INFORMATION SUPPLIED: Begin
-- ==== Sys2Proof/Machine/Rows.lean ====
section
/-! DEFINITION. One meaning for each host command of the table: Perby executes an accepted request of it (R403 to R408) by
the command's own description. -/

namespace Sys2Proof.Machine

/-- `TIM_TB_CONFIG` (R47): Configures a PTP time base: its role, profile, domain, intervals, priorities, clock classes, step threshold, servo bandwidth and ports. -/
def execTimTbConfig (r : Req) (s : State) : Out := .next (hostCommand cmdTimTbConfig 0 r s)

/-- `TIM_TB_ENABLE` (R48): Enables a time base as a follower or a source. -/
def execTimTbEnable (r : Req) (s : State) : Out := .next (hostCommand cmdTimTbEnable 0 r s)

/-- `TIM_TB_DISABLE` (R82): Disables a time base under the disable word. -/
def execTimTbDisable (r : Req) (s : State) : Out := .next (hostCommand cmdTimTbDisable 0 r s)

/-- `TIM_RESTEP` (R52): Returns a follower to ACQUIRING, leaving FAULT. -/
def execTimRestep (r : Req) (s : State) : Out := .next (hostCommand cmdTimRestep 0 r s)

/-- `TIM_READ` (R82): Returns house time, the time of TB0-TB3 and each time base's status, latched in one TIM cycle. -/
def execTimRead (r : Req) (s : State) : Out := .next (hostCommand cmdTimRead 0 r s)

/-- `TIM_PORT_ASYMMETRY` (R50): Sets the signed delay asymmetry that is subtracted from a port's measured path delay. -/
def execTimPortAsymmetry (r : Req) (s : State) : Out := .next (hostCommand cmdTimPortAsymmetry 0 r s)

/-- `REF_CAND_CONFIG` (R57): Writes a reference candidate entry, restarting its hold-off when its kind, source, period or window changes. -/
def execRefCandConfig (r : Req) (s : State) : Out := .next (hostCommand cmdRefCandConfig 0 r s)

/-- `REF_SELECT_MANUAL` (R65): Makes a qualified candidate active whatever its rank and sets MANUAL. -/
def execRefSelectManual (r : Req) (s : State) : Out := .next (hostCommand cmdRefSelectManual 0 r s)

/-- `REF_SELECT_AUTO` (R65): Returns the selector to automatic selection. -/
def execRefSelectAuto (r : Req) (s : State) : Out := .next (hostCommand cmdRefSelectAuto 0 r s)

/-- `REF_LIMITS` (R70): Sets the slope, slew, disagreement, nominal, revert, initial window and glitch limits of the selector. -/
def execRefLimits (r : Req) (s : State) : Out := .next (hostCommand cmdRefLimits 0 r s)

/-- `REF_REALIGN` (R575): Steps house time and the NCO to the named candidate and makes that candidate active. -/
def execRefRealign (r : Req) (s : State) : Out := .next (hostCommand cmdRefRealign 0 r s)

/-- `PULSE_CONFIG` (R72): Loads a PULSE_OUT program, which takes effect at the pin's next edge. -/
def execPulseConfig (r : Req) (s : State) : Out := .next (hostCommand cmdPulseConfig 0 r s)

/-- `PULSE_STOP` (R76): Stops a PULSE_OUT pin under the disable word. -/
def execPulseStop (r : Req) (s : State) : Out := .next (hostCommand cmdPulseStop 0 r s)

/-- `PLL_BAND_TABLE` (R77): Sets a synthesiser's band selection to automatic mode or to a table band. -/
def execPllBandTable (r : Req) (s : State) : Out := .next (hostCommand cmdPllBandTable 0 r s)

/-- `PLL_RESTORE` (R79): Returns a relocked synthesiser 2-10 from bypass. -/
def execPllRestore (r : Req) (s : State) : Out := .next (hostCommand cmdPllRestore 0 r s)

/-- `LANE_OCT_MODE` (R86): Changes the mode of an idle octet and resets its port configuration. -/
def execLaneOctMode (r : Req) (s : State) : Out := .next (hostCommand cmdLaneOctMode 0 r s)

/-- `LANE_ENABLE` (R113): Enables a lane direction at a rate, which starts receiver bring-up. -/
def execLaneEnable (r : Req) (s : State) : Out := .next (hostCommand cmdLaneEnable 0 r s)

/-- `LANE_DISABLE` (R109): Disables a lane direction under the disable word. -/
def execLaneDisable (r : Req) (s : State) : Out := .next (hostCommand cmdLaneDisable 0 r s)

/-- `LANE_TX_EQ` (R90): Sets a transmitter's FIR taps and swing from the next parallel-word boundary. -/
def execLaneTxEq (r : Req) (s : State) : Out := .next (hostCommand cmdLaneTxEq 0 r s)

/-- `LANE_RX_EQ` (R93): Sets a receiver's adaptation regime, CTLE, VGA, LOS threshold and precoding. -/
def execLaneRxEq (r : Req) (s : State) : Out := .next (hostCommand cmdLaneRxEq 0 r s)

/-- `LANE_ROVE` (R103): Enables or disables roving calibration of an octet and sets DWELL. -/
def execLaneRove (r : Req) (s : State) : Out := .next (hostCommand cmdLaneRove 0 r s)

/-- `LANE_STATUS_READ` (R112): Returns a lane's status, eye, octet status and counters. -/
def execLaneStatusRead (r : Req) (s : State) : Out := .next (hostCommand cmdLaneStatusRead 0 r s)

/-- `LANE_TEST` (R114): Starts or stops a PRBS test pattern and checker on a lane. -/
def execLaneTest (r : Req) (s : State) : Out := .next (hostCommand cmdLaneTest 0 r s)

/-- `LANE_RESTART` (R102): Returns a receiver to step 1 of bring-up. -/
def execLaneRestart (r : Req) (s : State) : Out := .next (hostCommand cmdLaneRestart 0 r s)

/-- `SDI_RX_CONFIG` (R154): Configures an SDI receiver's format, mapping, sampling and CRC limit. -/
def execSdiRxConfig (r : Req) (s : State) : Out := .next (hostCommand cmdSdiRxConfig 0 r s)

/-- `SDI_RX_DISABLE` (R151): Disables an SDI receiver under the disable word. -/
def execSdiRxDisable (r : Req) (s : State) : Out := .next (hostCommand cmdSdiRxDisable 0 r s)

/-- `SDI_MULTILINK` (R130): Creates, changes or dissolves a multi-link group of four receivers or transmitters. -/
def execSdiMultilink (r : Req) (s : State) : Out := .next (hostCommand cmdSdiMultilink 0 r s)

/-- `SDI_ANC_FILTER` (R135): Writes an entry of a receiver's ancillary filter. -/
def execSdiAncFilter (r : Req) (s : State) : Out := .next (hostCommand cmdSdiAncFilter 0 r s)

/-- `SDI_AUDIO_DEEMBED` (R140): Maps or unmaps de-embedded channels to source channels. -/
def execSdiAudioDeembed (r : Req) (s : State) : Out := .next (hostCommand cmdSdiAudioDeembed 0 r s)

/-- `SDI_TX_CONFIG` (R142): Configures an SDI transmitter's mapping, sampling and insertion flags. -/
def execSdiTxConfig (r : Req) (s : State) : Out := .next (hostCommand cmdSdiTxConfig 0 r s)

/-- `SDI_TX_DISABLE` (R151): Disables an SDI transmitter under the disable word. -/
def execSdiTxDisable (r : Req) (s : State) : Out := .next (hostCommand cmdSdiTxDisable 0 r s)

/-- `SDI_AUDIO_EMBED` (R147): Maps destination channels to embedded channels. -/
def execSdiAudioEmbed (r : Req) (s : State) : Out := .next (hostCommand cmdSdiAudioEmbed 0 r s)

/-- `SDI_CS_SET` (R148): Chooses a generated or host-supplied channel-status block for an embedded AES pair. -/
def execSdiCsSet (r : Req) (s : State) : Out := .next (hostCommand cmdSdiCsSet 0 r s)

/-- `SDI_STATUS_READ` (R153): Returns the status and counters of an SDI receiver or transmitter. -/
def execSdiStatusRead (r : Req) (s : State) : Out := .next (hostCommand cmdSdiStatusRead 0 r s)

/-- `MAC_PORT_CONFIG` (R181): Configures a port's FEC, flow control, address filtering, MTUs, pause time and priority map. -/
def execMacPortConfig (r : Req) (s : State) : Out := .next (hostCommand cmdMacPortConfig 0 r s)

/-- `MAC_PORT_ENABLE` (R158): Enables a port, which starts link bring-up. -/
def execMacPortEnable (r : Req) (s : State) : Out := .next (hostCommand cmdMacPortEnable 0 r s)

/-- `MAC_PORT_DISABLE` (R177): Disables a port and all its queues under the disable word. -/
def execMacPortDisable (r : Req) (s : State) : Out := .next (hostCommand cmdMacPortDisable 0 r s)

/-- `MAC_QUEUE_CONFIG` (R169): Sets a queue's reservation, ceiling, flow-control thresholds and tag. -/
def execMacQueueConfig (r : Req) (s : State) : Out := .next (hostCommand cmdMacQueueConfig 0 r s)

/-- `MAC_QUEUE_DISABLE` (R177): Disables one queue under the disable word. -/
def execMacQueueDisable (r : Req) (s : State) : Out := .next (hostCommand cmdMacQueueDisable 0 r s)

/-- `MAC_FILTER` (R164): Writes a steering filter entry of a MAC. -/
def execMacFilter (r : Req) (s : State) : Out := .next (hostCommand cmdMacFilter 0 r s)

/-- `MAC_TX_FRAME` (R180): Offers a host frame to transmit queue TQ0-TQ4 of a port. -/
def execMacTxFrame (r : Req) (s : State) : Out := .next (hostCommand cmdMacTxFrame 0 r s)

/-- `MAC_RX_FRAME` (R176): Returns the oldest frame of a MAC's host list and removes it from the list. -/
def execMacRxFrame (r : Req) (s : State) : Out := .next (hostCommand cmdMacRxFrame 0 r s)

/-- `MAC_STATUS_READ` (R180): Returns a port's status, the buffer status and the port's counters. -/
def execMacStatusRead (r : Req) (s : State) : Out := .next (hostCommand cmdMacStatusRead 0 r s)

/-- `FLOW_PORT_IP` (R214): Sets a port's IPv4 address, prefix, IGMP version and pacing limit. -/
def execFlowPortIp (r : Req) (s : State) : Out := .next (hostCommand cmdFlowPortIp 0 r s)

/-- `FLOW_RX_CONFIG` (R227): Configures a receive flow. -/
def execFlowRxConfig (r : Req) (s : State) : Out := .next (hostCommand cmdFlowRxConfig 0 r s)

/-- `FLOW_RX_PATH` (R197): Adds, changes or removes a receive path entry in the flow table. -/
def execFlowRxPath (r : Req) (s : State) : Out := .next (hostCommand cmdFlowRxPath 0 r s)

/-- `FLOW_RX_ENABLE` (R221): Enables a receive flow and joins its multicast groups. -/
def execFlowRxEnable (r : Req) (s : State) : Out := .next (hostCommand cmdFlowRxEnable 0 r s)

/-- `FLOW_RX_DISABLE` (R222): Disables a receive flow under the disable word. -/
def execFlowRxDisable (r : Req) (s : State) : Out := .next (hostCommand cmdFlowRxDisable 0 r s)

/-- `FLOW_RX_DELETE` (R222): Removes a disabled flow's entries and frees its window blocks. -/
def execFlowRxDelete (r : Req) (s : State) : Out := .next (hostCommand cmdFlowRxDelete 0 r s)

/-- `FLOW_TX_CONFIG` (R209): Configures a send flow. -/
def execFlowTxConfig (r : Req) (s : State) : Out := .next (hostCommand cmdFlowTxConfig 0 r s)

/-- `FLOW_TX_PATH` (R210): Sets a send path's port and headers. -/
def execFlowTxPath (r : Req) (s : State) : Out := .next (hostCommand cmdFlowTxPath 0 r s)

/-- `FLOW_TX_ENABLE` (R209): Enables a send flow, starting its sequence numbers at SEQ_INIT. -/
def execFlowTxEnable (r : Req) (s : State) : Out := .next (hostCommand cmdFlowTxEnable 0 r s)

/-- `FLOW_TX_DISABLE` (R222): Disables a send flow under the disable word. -/
def execFlowTxDisable (r : Req) (s : State) : Out := .next (hostCommand cmdFlowTxDisable 0 r s)

/-- `FLOW_REKEY` (R199): Starts a re-key of the flow table and may set STASH_TH. -/
def execFlowRekey (r : Req) (s : State) : Out := .next (hostCommand cmdFlowRekey 0 r s)

/-- `FLOW_STATUS_READ` (R226): Returns the registers and counters of a receive flow, a send flow or the table. -/
def execFlowStatusRead (r : Req) (s : State) : Out := .next (hostCommand cmdFlowStatusRead 0 r s)

/-- `MEMC_RING_CONFIG` (R274): Sets a ring's depth, key flag and ancillary size, which migrates an existing ring. -/
def execMemcRingConfig (r : Req) (s : State) : Out := .next (hostCommand cmdMemcRingConfig 0 r s)

/-- `MEMC_RING_READ` (R273): Returns a ring's layout, epoch and ANC_OVERFLOW counter. -/
def execMemcRingRead (r : Req) (s : State) : Out := .next (hostCommand cmdMemcRingRead 0 r s)

/-- `MEMC_ADMIT_REPORT` (R274): Reports the per-pseudo-channel load, bound and free extents of the configuration in force or of a sealed bank. -/
def execMemcAdmitReport (r : Req) (s : State) : Out := .next (hostCommand cmdMemcAdmitReport 0 r s)

/-- `MEMC_PC_RETIRE` (R268): Starts the retirement of a pseudo-channel. -/
def execMemcPcRetire (r : Req) (s : State) : Out := .next (hostCommand cmdMemcPcRetire 0 r s)

/-- `MEMC_ERROR_CONFIG` (R260): Sets AUTO_RETIRE, UE_TH, CE_EXP and MIG_PAR. -/
def execMemcErrorConfig (r : Req) (s : State) : Out := .next (hostCommand cmdMemcErrorConfig 0 r s)

/-- `MEMC_SCRUB_CONFIG` (R257): Sets the patrol scrubber's enable and period. -/
def execMemcScrubConfig (r : Req) (s : State) : Out := .next (hostCommand cmdMemcScrubConfig 0 r s)

/-- `MEMC_HOLIDAY_CONFIG` (R254): Sets the retrain interval and temperature step of Holidays. -/
def execMemcHolidayConfig (r : Req) (s : State) : Out := .next (hostCommand cmdMemcHolidayConfig 0 r s)

/-- `MEMC_STATUS_READ` (R273): Returns MEMC and pseudo-channel status, load and counters. -/
def execMemcStatusRead (r : Req) (s : State) : Out := .next (hostCommand cmdMemcStatusRead 0 r s)

/-- `MEMC_WINDOW` (R235): Opens or closes the HBM control window onto a pseudo-channel. -/
def execMemcWindow (r : Req) (s : State) : Out := .next (hostCommand cmdMemcWindow 0 r s)

/-- `ROUTE_INGRESS_BIND` (R276): Binds a producer to ingress slots and creates its ring. -/
def execRouteIngressBind (r : Req) (s : State) : Out := .next (hostCommand cmdRouteIngressBind 0 r s)

/-- `ROUTE_INGRESS_UNBIND` (R305): Removes an ingress binding under the disable word. -/
def execRouteIngressUnbind (r : Req) (s : State) : Out := .next (hostCommand cmdRouteIngressUnbind 0 r s)

/-- `ROUTE_TG_CONFIG` (R280): Sets or deletes a timing group's format, phase and hysteresis. -/
def execRouteTgConfig (r : Req) (s : State) : Out := .next (hostCommand cmdRouteTgConfig 0 r s)
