/-- A staged request (R402): with its bank not open it is answered 0x0006, with no room 0x0005, and otherwise its changes are appended to the bank (R423); the command itself is not executed. -/
def Obligations.StagedRequests : Prop := ∀ (b op : Nat) (q : Req) (s : State) (c : CmdSpec),
    b < 4 → serves q.mbx s.dev = true → famSpec op = some c → c.len q.payload = true → c.stageable = true →
    s.dev.mode ≠ SAFE → roleMode s.dev ≠ SHADOW → (roleMode s.dev = LEAD → s.dev.twn.plan = none) → loaderServes s.dev = false →
    badField (c.fields q.payload) q.payload = none →
    let f := 0x8000 + b * 2 ^ 13
    ((bank b s.dev).state ≠ 1 →
      exec (.stagedRequest b op q) s
        = .next (withDev s (answer q.mbx op f q.tag { status := 0x0006, detail := 0xFB00 + b } s.dev)))
    ∧ ((bank b s.dev).state = 1 → bankRoom (bank b s.dev).changes (stagedChanges op q.payload) = false →
      exec (.stagedRequest b op q) s
        = .next (withDev s (answer q.mbx op f q.tag { status := 0x0005, detail := 0xFB10 + b } s.dev)))
    ∧ ((bank b s.dev).state = 1 → bankRoom (bank b s.dev).changes (stagedChanges op q.payload) = true →
      exec (.stagedRequest b op q) s
        = .next (withDev s (answer q.mbx op f q.tag { payload := le 4 (bank b s.dev).changes.length }
            (let d := updBank b (fun x => { x with changes := x.changes ++ stagedChanges op q.payload }) s.dev
             if mirrorLead s.dev = true then sendMirror (mirrorOf (some b) op { payload := q.payload } s.dev.house s.dev) d else d))))

/-- A step takes the command at the front of the queue and runs it on the state with the queue's rest; on an empty queue the block passes one cycle (log entry 1, DESIGN CHOICE). -/
def Obligations.StepRunsFront : Prop := 
    (∀ (i : Instr) (rest : List Instr) (s : State),
    s.pending = i :: rest → step s = exec i { s with pending := rest })
    ∧ (∀ (s : State), s.pending = [] →
    ∃ t, step s = .next t ∧ t.dev = latchSnaps s.hbm (idle s.dev) ∧ t.hbm = s.hbm ∧ t.pending = [])

/-- No command stops the block: exec answers a next state for every command and state, with the queue as it was. Where a rule refuses a host command, the refusal is an answer (R404); an event whose condition does not hold leaves the state (log entry 2). -/
def Obligations.ExecCompletes : Prop := ∀ (i : Instr) (s : State), ∃ t, exec i s = .next t ∧ t.pending = s.pending

/-- What reset leaves, by the reset values of the field maps and the mode of R511. -/
def Obligations.ResetState : Prop :=
    State.reset.dev.mode = HELD ∧ State.reset.pending = [] ∧ State.reset.dev.host.perbyUp = false
    ∧ State.reset.dev.host.debug = false ∧ State.reset.dev.host.evt.prod = 0 ∧ State.reset.dev.host.evt.cons = 0
    ∧ (∀ n, (mailbox n State.reset.dev).state = 0) ∧ State.reset.dev.flt.valid = false ∧ State.reset.dev.flt.fatal = false
    ∧ State.reset.dev.cfg.epoch = 0 ∧ (∀ b, (bank b State.reset.dev).state = 0) ∧ State.reset.dev.twn.pair = 0
    ∧ (∀ n, claimSupplied State.reset.dev = 0 ∧ (lane n State.reset.dev).rxEn = false)

/-- The invariant Canonical holds after reset; what an unlisted address reads as is log entry 4. -/
def Obligations.ResetCanonical : Prop := Canonical State.reset

/-- The invariant of memory: whichever command is at the front, a step leaves HBM in its one canonical form, so that equal memories are equal data (the form is the model's own; what memory holds is R231 and R396). -/
def Obligations.StepKeepsCanonical : Prop := ∀ (s t : State), Canonical s → step s = .next t → Canonical t

/-- The frame of memory: a command that is not one of these few leaves every byte of HBM (R399 says of Perby that only a command whose response names the range writes the staging region). -/
def Obligations.HbmFrame : Prop := ∀ (i : Instr) (s t : State), writesHbm i = false → exec i s = .next t → t.hbm = s.hbm

/-- BAR2 byte b is byte b of the staging region (R396): a write stores its bytes where `sysAddr` places them and changes no other byte, and a read of good words returns them. The clause of one byte excludes channels that do not answer (log entry 52). -/
def Obligations.StagingAccess : Prop := ∀ (a len : Nat) (bytes : List Byte) (s : State),
    s.dev.host.linkUp = true → s.dev.host.bar2Ready = true →
    (Canonical s → a + bytes.length ≤ stagingBytes → ∃ t, exec (.bar2Access true a len bytes) s = .next t
      ∧ (∀ x, (∀ i, i < bytes.length → x ≠ sysAddr (a + i) s.dev) → Mem.read t.hbm x = Mem.read s.hbm x)
      ∧ (∀ b, bytes = [b] → pcBad (pc (sysAddr a s.dev / 2 ^ 30) s.dev) = false → Mem.read t.hbm (sysAddr a s.dev) = b))
    ∧ (a + len ≤ stagingBytes → (∀ w ∈ stagingWords a len s.dev, wordBad w.1 w.2.1 s.dev = false) →
      ∃ t, exec (.bar2Access false a len bytes) s = .next t ∧ t.hbm = s.hbm ∧ t.dev.host.completion = 0
        ∧ t.dev.host.bytes = stagingRead s.hbm s.dev a len)

/-- The words of planes (R238): packing samples into a 256-bit word and unpacking it are inverse, whatever the codes. The payload words of LEDGER (R467): no field of an entry is lost. -/
def Obligations.PictureWords : Prop :=
    (∀ (b n : Nat) (codes : List Nat), codes.length = n → b * n ≤ 256 →
      (packWord b codes).length = 32 ∧ unpackWord b n (packWord b codes) = codes.map (· % 2 ^ b))
    ∧ (∀ (x : LedgerEntry), ledgerFits x → ledgerOf (ledgerWord x) = some x)

/-- Where pictures are stored (R237 to R240): nothing outside the slot changes, its words lying where `slotAddr` places them (R244). That an engine composes its picture again when a word of its source has been found poisoned is log entry 236. -/
def Obligations.PictureStores : Prop :=
    (∀ (r n : Nat) (fabric : List WordErr) (x : Slot) (s : State), let u := recomposeAll s
      Canonical u → writingFrame r false u.dev = some n → writeEnds r u.dev = true → slotOf (stream r u.dev) n = some x →
      ∃ t, exec (.producerFrameReady r fabric) s = .next t
        ∧ ∀ a, ¬ inSlot r (stream r u.dev) x a → Mem.read t.hbm a = Mem.read u.hbm a)
    ∧ (∀ (e j q r n : Nat) (x : Slot) (s : State), Canonical s →
      ((engine e s.dev).frames.find? fun f => decide (f.1 = j)) = some (j, r, n) → slotOf (stream r s.dev) n = some x →
      ∀ a, ¬ inSlot r (stream r s.dev) x a → Mem.read (composePicture e j q s).hbm a = Mem.read s.hbm a)
    ∧ (∀ (e j r n : Nat) (x : Slot) (s : State), Canonical s → (engine e s.dev).lastJ = some j →
      ((engine e s.dev).frames.find? fun f => decide (f.1 = j)) = some (j, r, n) → slotOf (stream r s.dev) n = some x →
      ∀ a, ¬ inSlot r (stream r s.dev) x a → Mem.read (recompose e s).hbm a = Mem.read s.hbm a)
INFORMATION SUPPLIED: End
Set down verbatim only the lines between the start of the data above and the line with "namespace Sys2Proof.Machine", both boundaries included.

-- ==== Sys2Proof/Machine/Rows.lean ====
section
/-! DEFINITION. One meaning for each host command of the table: Perby executes an accepted request of it (R403 to R408) by
the command's own description. -/

namespace Sys2Proof.Machine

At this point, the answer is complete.